Interestingly, our studies, along with additional recent reports, have found that the AMPK kinase complex is tightly bound to the ULK1 kinase complex in cells. Notably, rapamycin treatment increases co-immunoprecipitation of AMPK and ULK1, suggesting that mTORC1 activity may regulate their association. Indeed, we determined that mTORC1 phosphorylates ULK1 on S757 and this phosphorylation disrupts the interaction between ULK1 and AMPK. Consistently, phosphorylation of the AMPK sites and mTORC1 site in ULK1 are inversely regulated under various conditions. Phosphorylation of the two AMPK sites, S317 and S777, is suppressed in TSC1-/- MEFs, or by RHEB co-transfection, conditions that have elevated mTORC1 activity. Taken together, these data suggest that under nutrient-rich conditions, active mTORC1 phosphorylates ULK1 to disrupt ULK1-AMPK interaction, thus keeping ULK1 inactive. Once cellular energy is depleted, such as during glucose deprivation, AMPK is activated and then inhibits mTORC1 via phosphorylation of both TSC2 and raptor, therefore, reducing S757 phosphorylation on ULK1. The S757 unphosphorylated ULK1 is able to associate with, and be activated by, AMPK (see ). This coordinated phosphorylation of ULK1 by mTORC1 and AMPK may provide a mechanism by which cells can properly respond to a wide range of stimuli. Therefore, a balance of the activity of these three kinase complexes serves to modulate many of the cellular decisions about autophagy induction, growth and survival.

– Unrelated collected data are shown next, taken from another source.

-- ==== Sys2Proof/Machine/RingCmds.lean ====
section
/-!
DEFINITION. The commands of the rings (R278 to R286, R298, R305, R307): doorbell, fetch, held entries, ring
configuration, retirement and the completion interrupt's timer.
-/

namespace Sys2Proof.Machine

/-! ### Deep idle ends (R385) -/

def modPwr (f : Power → Power) (s : State) : State := { s with pwr := f s.pwr }

/-- A submission TAIL, a management command or a lot request ends deep idle; the links leave their low-power states. -/
def endDeepIdle (s : State) : State :=
  let s1 := modPwr (fun p => { p with lastActive := s.now }) s
  if s1.flag Reg.PWR_STATUS Reg.PWR_STATUS_DEEP_IDLE then
    let s2 := s1.setFld Reg.PWR_STATUS Reg.PWR_STATUS_DEEP_IDLE 0
    if s2.fld Reg.TAITH_STATUS Reg.TAITH_STATUS_WIDTH = 1 then s2.setFld Reg.TAITH_STATUS Reg.TAITH_STATUS_WIDTH s2.taith.trained
    else s2
  else s1

/-! ### DOORBELL (R280) -/

def clearFetchStop (r : Ring) (s : State) : State :=
  match r with
  | .mgmt => { s with mgmtStop := false }
  | .part p k => s.modPart p fun q => { q with fetchStop := q.fetchStop &&& ~~~ (1#2 <<< k.val) }

/-- A write of a submission ring's TAIL. -/
def doTail (r : Ring) (o : RingOwner) (k : Nat) (v : Word) (s : State) : State :=
  let g := ringRegs o k
  let i := Reg.CMD_RING_TAIL_INDEX.get v
  if i < rSize s g then
    let s1 := showRing g (s.setFld g.tail Reg.CMD_RING_TAIL_INDEX i)
    let s2 := endDeepIdle (clearFetchStop r s1)
    match o with
    | .rgn n => irqRaise (evRgn n.val 2) (s2.reg g.tail) s2
    | .mgmt => s2
  else s.setFld g.stat Reg.CMD_RING_STAT_DB_ERR 1

def execDoorbell (who : Requester) (r : Ring) (v : Word) (s : State) : Host.Outcome State Fault Refusal :=
  live s fun s =>
    match submission s r with
    | none => s
    | some (o, k) => guardWrite who (ringRegs o k).tail 8 v (doTail r o k v) s

/-! ### Held entries (R286, R307) -/

/-- Byte, half-word, word and double-word parameters of a packet. -/
def Cmd.p1 (c : Cmd) (off : Nat) : Nat := leAt c.pkt off 1
def Cmd.p2 (c : Cmd) (off : Nat) : Nat := leAt c.pkt off 2
def Cmd.p4 (c : Cmd) (off : Nat) : Nat := leAt c.pkt off 4
def Cmd.p8 (c : Cmd) (off : Nat) : Nat := leAt c.pkt off 8

def sessionOf (s : State) (p : Part) (h : Nat) : Option Session :=
  (s.part p).sessions.find? fun x => x.handle.toNat == h

/-- Regions of a version's targets. -/
def versionOf (s : State) (p : Part) (id ver : Nat) : Option Version :=
  (s.part p).versions.find? fun v => v.pkg.toNat == id && v.ver.toNat == ver

def activeVer (s : State) (p : Part) (id : Nat) : Option Version :=
  match (s.part p).active.find? fun a => a.1.toNat == id with
  | none => none
  | some a => versionOf s p id a.2.toNat

/-- Target regions of PKG_STAGE, position by position. -/
def targetsOf (c : Cmd) : List Nat := (List.range (c.p1 0x30)).map fun p => c.p8 0x28 / 16 ^ p % 16

/-- The position of region `n` in a version. -/
def posOf (v : Version) (n : Nat) : Nat := (v.targets.findIdx? (· == n)).getD v.targets.length

def variantAt (v : Version) (pos : Nat) : Nat := v.variants.getD pos 0
def placedAt (v : Version) (pos : Nat) : List Placed := v.placed.getD pos []

/-- The near tile of the selected variant's section of a type in region `n`. -/
def sectionIn (v : Version) (type n : Nat) : Option Placed :=
  let pos := posOf v n
  (placedAt v pos).find? fun x => x.type == type && (x.var == 0xFF || x.var == variantAt v pos)

/-- Byte offset of the plan image of a version in region `n`. -/
def planBase (v : Version) (n : Nat) : Nat := ((sectionIn v 2 n).map fun x => 4096 * x.first).getD 0

/-- A command that runs a plan. -/
def isRunOp (op : Nat) : Bool := op == 0x21 || op == 0x22 || op == 0x30

/-- The version that a run command is to be bound to: its own package's active one, or its first session's. -/
def plannedVersion (s : State) (p : Part) (c : Cmd) : Option Version :=
  if c.opcode = 0x30 then activeVer s p (c.p8 0x20)
  else (sessionOf s p (leAt c.work 0x80 4)).bind fun x => activeVer s p x.pkg.toNat

/-- The fold channels that a run command's plans use, known once its argument block has been read (R216). -/
def planFolds (s : State) (p : Part) (c : Cmd) : List (Nat × Nat) :=
  if c.work.isEmpty then []
  else match plannedVersion s p c with
    | none => []
    | some v => (v.folds.filter fun x => x.2 == 0xFF || x.2 == variantAt v (posOf v x.1)).map fun x => (x.1, 3)

/-- The region tiers an entry needs (R286): region and tier. -/
def needs (s : State) (p : Part) (c : Cmd) : List (Nat × Nat) :=
  let op := c.opcode
  let rest := fun src set => if src < 2 then
      (maskRgns (BitVec.ofNat 16 set)).map fun n => (n.val, src + 2) else []
  let buf := fun v => if v % 4 = 1 then ((s.part p).lead.map fun (n : Rgn) => (n.val, 2)).toList else []
  let sess := fun h => match sessionOf s p h with
    | some x => x.tables.map PageTable.rgn
    | none => []
  if op = 0x10 then (targetsOf c).map (·, 1) ++ rest (c.p1 0x1C) (c.p2 0x1E)
  else if op = 0x13 then rest (c.p1 0x24) (c.p2 0x26)
  else if op = 0x24 then (sess (c.p4 0x10)).map (·, c.p1 0x14)
  else if op = 0x25 then
    match sessionOf s p (c.p4 0x10) with
    | some x => x.parkTiles.map fun e => (e.rgn, e.tier)
    | none => []
  else if op = 0x40 ∨ op = 0x41 then [(c.p1 0x11, c.p1 0x10)]
  else if op = 0x42 then
    (if c.p1 0x13 / 2 % 2 = 1 then [(c.p1 0x11, c.p1 0x12)] else [(c.p1 0x11, c.p1 0x10), (c.p1 0x11, c.p1 0x12)])
  else if op = 0x62 then [(c.p1 0x10, 2)]
  else if op = 0x01 then buf (c.p8 0x18)
  else if op = 0x90 then buf (c.p8 0x30)
  else if isRunOp op then buf (c.p8 0x10) ++ planFolds s p c
  else []

/-- HOLD_REASON (Table 11.13): 0 none, 1 stage 2, 2 herd not trained, 3 fold not ready, 4 FENCE. -/
def holdReason (s : State) (c : Cmd) : Nat :=
  match c.ring with
  | .mgmt => 0
  | .part p _ =>
    match (s.part p).lead with
    | none => 0
    | some n =>
      if s.stage n < 3 ∧ c.opcode ≠ 0x00 ∧ c.opcode ≠ 0x01 then 1
      else if (needs s p c).any fun x => (x.2 == 1 || x.2 == 2) && decide (x.1 < 16) &&
          decide (s.stage (Fin.ofNat 16 x.1) < 3) then 2
      else if (needs s p c).any fun x => x.2 == 3 && decide (x.1 < 16) &&
          !s.flag (Reg.FOLD_STATUS (Fin.ofNat 16 x.1)) Reg.FOLD_STATUS_READY then 3
      else if c.flags.testBit 0 ∧ s.cmds.any fun d => d.ring == c.ring && d.unretired then 4
      else 0

/-- The oldest entry of a ring fetched and not yet accepted. -/
def headEntry (s : State) (r : Ring) : Option Cmd := s.cmds.find? fun c => c.ring == r && c.phase == .fetched

/-- Show HELD and its reason for the head entry of a ring. -/
def showHold (r : Ring) (s : State) : State :=
  match submission s r, headEntry s r with
  | some (o, k), some c =>
    let g := ringRegs o k
    let w := holdReason s c
    (s.setFld g.stat Reg.CMD_RING_STAT_HELD (bit (w != 0))).setFld g.stat Reg.CMD_RING_STAT_HOLD_REASON w
  | _, _ => s

def isHeld (s : State) (r : Ring) : Bool :=
  match submission s r with
  | none => false
  | some (o, k) => s.flag (ringRegs o k).stat Reg.CMD_RING_STAT_HELD

/-- HELD_ENTRY_RELEASE (R286, R307): the hold's reason has gone. -/
def releaseHeld (r : Ring) (s : State) : State := if isHeld s r then showHold r s else s

def execHeldEntryRelease (r : Ring) (s : State) : Host.Outcome State Fault Refusal := live s (releaseHeld r)

/-! ### ENTRY_FETCH (R280 to R283, R335) -/

def noChoice : Choice := ⟨0, 0, 0, [], [], .ok⟩

def newCmd (id : Nat) (r : Ring) (pkt : List Byte) (now : Nat) : Cmd :=
  { id := id, ring := r, part := ringPart r, pkt := pkt, phase := .fetched, status := 0, detail := 0, result := [],
    seq := 0, tick := now, span := [], done := [], ends := [], iters := [], pkg := none, adapter := none, slot := 0, startRow := 0, rows := [],
    shapes := [], windows := [], argBlock := [], resv := [], extents := [], reruns := 0, kills := 0,
    poisonRerun := false, poisoned := false, remote := false, missed := false, planStart := 0, ch := noChoice,
    rdErr := none, holds := [], waits := [], work := [], stepNo := 0 }

def fetchStopped (s : State) (r : Ring) : Bool :=
  match r with
  | .mgmt => s.mgmtStop
  | .part p k => (s.part p).fetchStop.getLsbD k.val

/-- A failed fetch (R281). -/
def fetchError (r : Ring) (o : RingOwner) (k : Nat) (s : State) : State :=
  let s1 := s.setFld (ringRegs o k).stat Reg.CMD_RING_STAT_FETCH_ERR 1
  let s2 := match r with
    | .mgmt => { s1 with mgmtStop := true }
    | .part p k => s1.modPart p fun q => { q with fetchStop := q.fetchStop ||| (1#2 <<< k.val) }
  match o with
  | .rgn n => raiseDetail (rgnSrc n.val 41) none (s2.reg (ringRegs o k).stat).toNat s2
  | .mgmt => s2

/-- A PARTITION_SET is resetting the ring's partition (Table 11.9). -/
def beingReset (s : State) : Ring → Bool
  | .mgmt => false
  | .part p _ => s.cmds.any fun c => c.ring == .mgmt && c.opcode == 0x02 && c.phase == .running && leAt c.pkt 0x10 1 == p.val

/-- May the ring owner fetch: the ring is enabled and pending, nothing is held, the completion ring has room (R283),
and for a window ring the link is up and the partition resumed (R335, R337)? -/
def mayFetch (s : State) (r : Ring) (o : RingOwner) (k : Nat) : Bool :=
  let g := ringRegs o k
  let q := ringRegs o 2
  rEnabled s g && decide (0 < rUsed s g) && (headEntry s r).isNone && rEnabled s q &&
  decide (rUsed s q + outstanding s r < rSize s q - 1) && !fetchStopped s r && !s.fatal && !beingReset s r &&
  (rLoc s g == 1 || (linkPresent s && !linkLost s &&
    match r with | .part p _ => !(s.part p).stopped | .mgmt => true))

/-- An entry has been read: HEAD passes it, it is counted, and it waits for its checks. -/
def takeEntry (r : Ring) (o : RingOwner) (k : Nat) (pkt : List Byte) (s : State) : State :=
  let g := ringRegs o k
  let c := newCmd s.nextId r pkt s.now
  let s1 := { s with cmds := s.cmds ++ [c], nextId := s.nextId + 1 }
  let s2 := showRing g (s1.setFld g.head Reg.CMD_RING_HEAD_INDEX ((rHead s g + 1) % rSize s g))
  let s3 := match r with
    | .mgmt => s2
    | .part p _ => countClient p (BitVec.ofNat 16 c.client) (fun q => { q with submitted := q.submitted + 1 }) s2
  showHold r (showOutstanding r (endDeepIdle s3))

/-- The outcome of reading an entry of a herd ring (R281): a corrected line is counted and reported, one that is poisoned or
found uncorrectable and a timeout fail the fetch. -/
def fetchHerd (r : Ring) (o : RingOwner) (k : Nat) (n : Rgn) (off : Nat) (out : ReadOutcome) (s : State) : State :=
  let l := herdAddr n off / 64
  let fine := takeEntry r o k (readPart s (ringPart r) n.val 2 off 64)
  if s.poison.contains l then fetchError r o k (lineUe n false none off s)
  else match out with
    | .ok => fine s
    | .corrected => fine (lineCe n false off s)
    | .uncorrectable => fetchError r o k (lineUe n false none off (poisonLine l s))
    | .timeout => fetchError r o k s

def fetchEntry (r : Ring) (out : ReadOutcome) (s : State) : State :=
  match submission s r with
  | none => s
  | some (o, k) =>
    if mayFetch s r o k then
      let g := ringRegs o k
      let off := rBase s g + 64 * rHead s g
      if rLoc s g = 1 then
        match o with
        | .mgmt => s
        | .rgn n => fetchHerd r o k n off out s
      else
        let w := readCompanion true none (winBase s + off) 1 s
        match w.2 with
        | none => w.1
        | some b => takeEntry r o k b (dropHeld none (winBase s + off) 64 w.1)
    else s

def execEntryFetch (f : EntryRead) (s : State) : Host.Outcome State Fault Refusal := live s (fetchEntry f.ring f.out)

/-! ### CMD_RING_CFG (R279, R285) -/

/-- Are LOC, SIZE and BASE valid and does the ring lie wholly inside its space? -/
def ringCfgOk (o : RingOwner) (k : Nat) (v : Word) (s : State) : Bool :=
  let loc := Reg.CMD_RING_CFG_LOC.get v
  let size := Reg.CMD_RING_CFG_SIZE.get v
  let base := 4096 * Reg.CMD_RING_CFG_BASE.get v
  let bytes := (if k = 2 then 32 else 64) * 2 ^ size
  decide (4 ≤ size) && decide (size ≤ if k = 2 then 13 else 12) &&
  (if loc = 0 then decide (base + bytes ≤ winSize)
   else if loc = 1 then
     match o with
     | .mgmt => false
     | .rgn n => decide (3 ≤ s.stage n) && decide (base + bytes ≤ 4096 * tierCap s n 2)
   else false)

/-- The partition a ring owner serves. -/
def ownerPart (s : State) : RingOwner → Option Part
  | .mgmt => none
  | .rgn n => s.partOf n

Given the concerted actions of the AMPK, ULK1 and mTORC1 complexes, each of which contain multiple regulatory subunits, it is likely that additional layers of biochemical complexity are embedded in the crosstalk of these kinase complexes and their control of growth, autophagy and cell survival. Given the derangement of autophagy in a number of human pathologies, it will be of interest to determine whether ULK1 regulation is abnormally altered in these conditions. Cells have adapted diverse uses for autophagy to custom tailor intracellular bioenergetics and homeostasis, which are just now beginning to be decoded. With a deeper understanding of the critical connections governing autophagy, future therapeutic options utilizing this pathway will no doubt arise.